Task objective :: Copy out each line of the entries below in which the string "filter" appears.

═════ Records to process ═════

-- ==== Sys2Proof/Machine/Groups.lean ====
section
/-! DEFINITION. Fibres, join frames, waits, barriers and claims of groups, and the end of a group (R80 to R90, R120 to R130, R341). -/

namespace Sys2Proof.Machine

/-! Lane sets. -/

/-- The lane set of the W lowest lanes (R80). -/
def lanesOf (w : Nat) : W64 := BitVec.ofNat 64 (2 ^ w - 1)
/-- Lane `l` is in a set. -/
def inSet (m : W64) (l : Nat) : Bool := m.getLsbD l
/-- The lowest lane of a set, from `l` up. -/
def lowestFrom (m : W64) (l fuel : Nat) : Nat :=
  match fuel with
  | 0 => l
  | f + 1 => if inSet m l then l else lowestFrom m (l + 1) f
/-- The lowest lane of a set; 64 where it is empty. -/
def lowest (m : W64) : Nat := lowestFrom m 0 64

/-! Fibre slots. -/

/-- The lowest free slot from `n` up. -/
def freeSlot (fs : Tbl Fibre) : Nat := Tbl.freshFrom fs 0 64

/-- A new runnable fibre. -/
def newFibre (pc pred : W64) (wb : Nat) : Fibre :=
  { pc := pc, pred := pred, wb := wb, st := .runnable, sc := 0, micro := none, hs := [] }

/-- Create a fibre in the lowest free slot (R120). -/
def addFibre (g : Group) (f : Fibre) : Group := { g with fibres := Tbl.set g.fibres (freeSlot g.fibres) f }

/-- Change a fibre. -/
def modFibre (g : Group) (k : Nat) (h : Fibre → Fibre) : Group := { g with fibres := Tbl.modify g.fibres k h }

/-- End a fibre: its slot is free and it leaves STARVED (R120, R122). -/
def endFibre (g : Group) (k : Nat) : Group :=
  { g with fibres := Tbl.erase g.fibres k, starved := g.starved.filter (· != k) }

/-- A fibre leaves STARVED when it parks or waits (R122). -/
def unstarve (g : Group) (k : Nat) : Group := { g with starved := g.starved.filter (· != k) }

/-- A fibre that may be merged (R121). -/
def Fibre.mergeable (f : Fibre) : Bool := f.st == .runnable && f.micro.isNone

/-- Merge fibre `k` into an earlier one of equal PC and WB, where there is one (R121). -/
def mergeInto (done : Tbl Fibre) (starved : List Nat) (k : Nat) (f : Fibre) : Tbl Fibre × List Nat :=
  match done.find? fun e => e.2.mergeable && f.mergeable && e.2.pc == f.pc && e.2.wb == f.wb with
  | some e =>
    (Tbl.set done e.1 { e.2 with pred := e.2.pred ||| f.pred, sc := max e.2.sc f.sc },
      (starved.map fun x => if x = k then e.1 else x))
  | none => (done ++ [(k, f)], starved)

/-- Drop repeats, keeping the first. -/
def dedup (l : List Nat) : List Nat := (l.foldl (fun acc x => if acc.contains x then acc else x :: acc) []).reverse

/-- Merge every set of equal runnable fibres (R121). -/
def mergeFibres (g : Group) : Group :=
  let r := g.fibres.foldl (fun (a : Tbl Fibre × List Nat) e => mergeInto a.1 a.2 e.1 e.2) ([], g.starved)
  { g with fibres := r.1, starved := dedup r.2 }

/-- The better of two candidates: smaller PC, then WB, then number (R122). -/
def betterFibre (a b : Nat × Fibre) : Bool :=
  b.2.pc.toNat < a.2.pc.toNat || (b.2.pc == a.2.pc && (b.2.wb < a.2.wb || (b.2.wb == a.2.wb && b.1 < a.1)))

/-- The best candidate. -/
def bestFibre (l : List (Nat × Fibre)) : Option (Nat × Fibre) :=
  match l with
  | [] => none
  | x :: r => match bestFibre r with | none => some x | some y => if betterFibre x y then some y else some x

/-- The candidates: runnable fibres, less a yielder that is not alone (R122). Where the yielder merged at its own switch point, the merged fibre is
the yielder if it stands in the yielder's slot (DESIGN CHOICE, log 125: the spec does not say who the yielder is after a merge). -/
def candidates (g : Group) (yielder : Option Nat) : List (Nat × Fibre) :=
  let run : List (Nat × Fibre) := g.fibres.filter fun e => e.2.st == .runnable
  match yielder with
  | some y => if run.any (fun e => e.1 != y) then run.filter (fun e => e.1 != y) else run
  | none => run

/-- The picked candidate: the first of STARVED, else the best (R122). -/
def pickFibre (starved : List Nat) (cand : List (Nat × Fibre)) : Option Nat :=
  match starved.find? fun k => cand.any fun e => e.1 == k with
  | some k => some k
  | none => (bestFibre cand).map fun e => e.1

/-- The starvation count after a choice (R122). -/
def bumpSc (pick : Nat) (cand : List (Nat × Fibre)) (e : Nat × Fibre) : Nat × Fibre :=
  if e.1 = pick then (e.1, { e.2 with sc := 0 })
  else if cand.any (fun o => o.1 == e.1) then (e.1, { e.2 with sc := min (e.2.sc + 1) 16 }) else e

/-- Candidates that reach a count of 16 (R122). -/
def newlyStarved (pick : Nat) (cand : List (Nat × Fibre)) : List Nat :=
  (cand.filter fun e => e.1 != pick && e.2.sc == 15).map fun e => e.1

/-- Select the fibre that issues next; `yielder` follows `fib.yield` (R122). -/
def selectFibre (g : Group) (yielder : Option Nat) : Group :=
  let cand := candidates g yielder
  match pickFibre g.starved cand with
  | none => { g with cur := none }
  | some k =>
    { g with cur := some k,
             starved := (g.starved ++ newlyStarved k cand).filter (· != k),
             fibres := g.fibres.map (bumpSc k cand) }

/-- A switch point: merge, then select (R121, R122). -/
def switchPoint (g : Group) (yielder : Option Nat) : Group := selectFibre (mergeFibres g) yielder

/-! Join frames (R123). -/

/-- The innermost frame of a lane: its index and the frame. -/
def innermost (fr : Tbl Frame) (lane : Nat) : Option (Nat × Frame) :=
  fr.foldl (fun a e => if inSet e.2.mem lane then
      (match a with | some b => if b.2.seq < e.2.seq then some e else a | none => some e) else a) none

/-- Close a frame: higher frames move down; its arrived lanes go on as one fibre (R123). -/
def closeFrame (g : Group) (k : Nat) (fr : Frame) : Group :=
  let frames := (Tbl.erase g.frames k).map fun e => if fr.seq < e.2.seq then (e.1, { e.2 with seq := e.2.seq - 1 }) else e
  let g := { g with frames := frames }
  if fr.arr = 0 then g else addFibre g (newFibre (fr.jpc + 4) fr.arr fr.jwb)

/-- Complete the frame of sequence `n − 1`, and then those below it, where every member has arrived (R123). -/
def completeFrom (g : Group) (n : Nat) : Group :=
  match n with
  | 0 => g
  | n + 1 =>
    match g.frames.find? fun e => e.2.seq == n with
    | some e => completeFrom (if e.2.mem &&& ~~~e.2.arr = 0 then closeFrame g e.1 e.2 else g) n
    | none => completeFrom g n

/-- The completion checks, innermost frame first. -/
def completeFrames (g : Group) : Group := completeFrom g 16

/-- Lanes exit: they leave every frame (R130). (DEDUCED, log 43) -/
def exitLanes (g : Group) (lanes : W64) : Group :=
  completeFrames { g with frames := g.frames.map fun e => (e.1, { e.2 with mem := e.2.mem &&& ~~~lanes, arr := e.2.arr &&& ~~~lanes }) }

/-- No lane remains in any fibre or frame. -/
def Group.empty (g : Group) : Bool := g.fibres.isEmpty && g.frames.isEmpty

/-! Groups in the state. -/

/-- Change a group. -/
def modGroup (s : State) (gid : Nat) (h : Group → Group) : State := { s with groups := Tbl.modify s.groups gid h }
/-- Change a block. -/
def modBlock (s : State) (bsn : Nat) (h : Block → Block) : State := { s with blocks := Tbl.modify s.blocks bsn h }
/-- GIDX of a group. -/
def gidxOf (gid : Nat) : Nat := gid % 256
/-- The groups of a block that have not retired. -/
def groupsOf (s : State) (bsn : Nat) : List (Nat × Group) := s.groups.filter fun e => bsnOf e.1 == bsn
/-- The block core index of a group (R234). -/
def coreIdx (b : Block) (gid : Nat) : Nat := gidxOf gid % b.foot.bcores

/-- A core forgets what a group waited for at issue. -/
def Core.forget (c : Core) (gid : Nat) : Core :=
  { c with fragWait := c.fragWait.filter fun e => e.1.1 != gid, fragDead := c.fragDead.filter fun e => e.1 != gid,
           wantOwn := c.wantOwn.filter (· != gid) }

═════

Response ::
  { g with fibres := Tbl.erase g.fibres k, starved := g.starved.filter (· != k) }
def unstarve (g : Group) (k : Nat) : Group := { g with starved := g.starved.filter (· != k) }
  let run : List (Nat × Fibre) := g.fibres.filter fun e => e.2.st == .runnable
  | some y => if run.any (fun e => e.1 != y) then run.filter (fun e => e.1 != y) else run
  (cand.filter fun e => e.1 != pick && e.2.sc == 15).map fun e => e.1
             starved := (g.starved ++ newlyStarved k cand).filter (· != k),
def groupsOf (s : State) (bsn : Nat) : List (Nat × Group) := s.groups.filter fun e => bsnOf e.1 == bsn
  { c with fragWait := c.fragWait.filter fun e => e.1.1 != gid, fragDead := c.fragDead.filter fun e => e.1 != gid,
           wantOwn := c.wantOwn.filter (· != gid) }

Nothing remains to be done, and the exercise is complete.